In any geometric series, the term "common ratio" is used to describe the factor that each term is multiplied by to get the next term.
This value is crucial because it defines the growth or decay rate of the sequence. If the common ratio, denoted as \( r \), is greater than 1, the series will grow. If it is between 0 and 1, the series will shrink. For negative values, like in our example with \( r = -3 \), the series alternates between positive and negative values.
Calculating the common ratio involves comparing two consecutive terms of the sequence:

• If you know two terms, such as \( a_1 \) and \( a_2 \), find \( r \) by dividing \( a_2 \) by \( a_1 \).
• This verifies if there's consistency across the entire sequence.

The "sum of terms" in a geometric series refers to the total of the first \( n \) terms.
This sum can be calculated using a particular formula that depends on the first term, the common ratio, and the number of terms. The formula is:

• \( S_n = a_1 \frac{1-r^n}{1-r} \),

where:

• \( S_n \) is the sum of the first \( n \) terms,
• \( a_1 \) is the first term,
• \( r \) is the common ratio,
• \( n \) is the number of terms.

To find the sum, substitute the given values and solve the equation. For example, in our exercise, using the formula we've shown how to calculate the sum of the first 6 terms: \( S_6 = -182 \).
This sum provides insight into the behavior of the series over a set period.

A geometric sequence is a sequence of numbers where each term is found by multiplying the previous term by a constant, known as the common ratio. This defines the progression of the terms.
Key characteristics include:

• The first term, \( a_1 \), is given, initiating the sequence.
• Each subsequent term is the product of the previous term and the common ratio \( r \).

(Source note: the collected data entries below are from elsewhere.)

-- ==== Sys2Proof/Machine/Step.lean ====
section
/-! DEFINITION. One step of the machine: the host's next move, executed to its end (spec 20 R75). -/

namespace Sys2Proof.Machine

/-- One step. -/
def step (s : State) : Host.Outcome State Fault Refusal :=
  match fetch s with
  | .run i t => exec i t
  | .other o => o

/-- `s` with the instruction of one word of spec/opcode_table.json presented next (log 11, log 23). -/
def State.withFetchWord (s : State) (nbits w : Nat) : State := place (tableWord s.cfg nbits w) s

end Sys2Proof.Machine
end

For example, in the sequence where \( a_1 = 1 \) and \( r = -3 \):
The terms generated would be 1, -3, 9, -27, etc.
You can easily spot the pattern by continually multiplying by \( -3 \). This consistent pattern allows for simple prediction and calculation of future terms.

The term formula for a geometric series, also known as the formula for the \( n \)-th term, is used to calculate any term in a geometric sequence without listing all the terms.
It is expressed as:

• \( a_n = a_1 \cdot r^{n-1} \),

where:

• \( a_n \) is the \( n \)-th term,
• \( a_1 \) is the first term,
• \( r \) is the common ratio,
• \( n \) denotes the number of terms.

This formula is crucial for verifying the position of any term within the sequence.
In our example, we used \( a_6 = 1 \cdot (-3)^{5} = -243 \).
This shows that the 6th term is indeed \( -243 \). By utilizing this formula, you can quickly determine any term's value without computing all previous terms.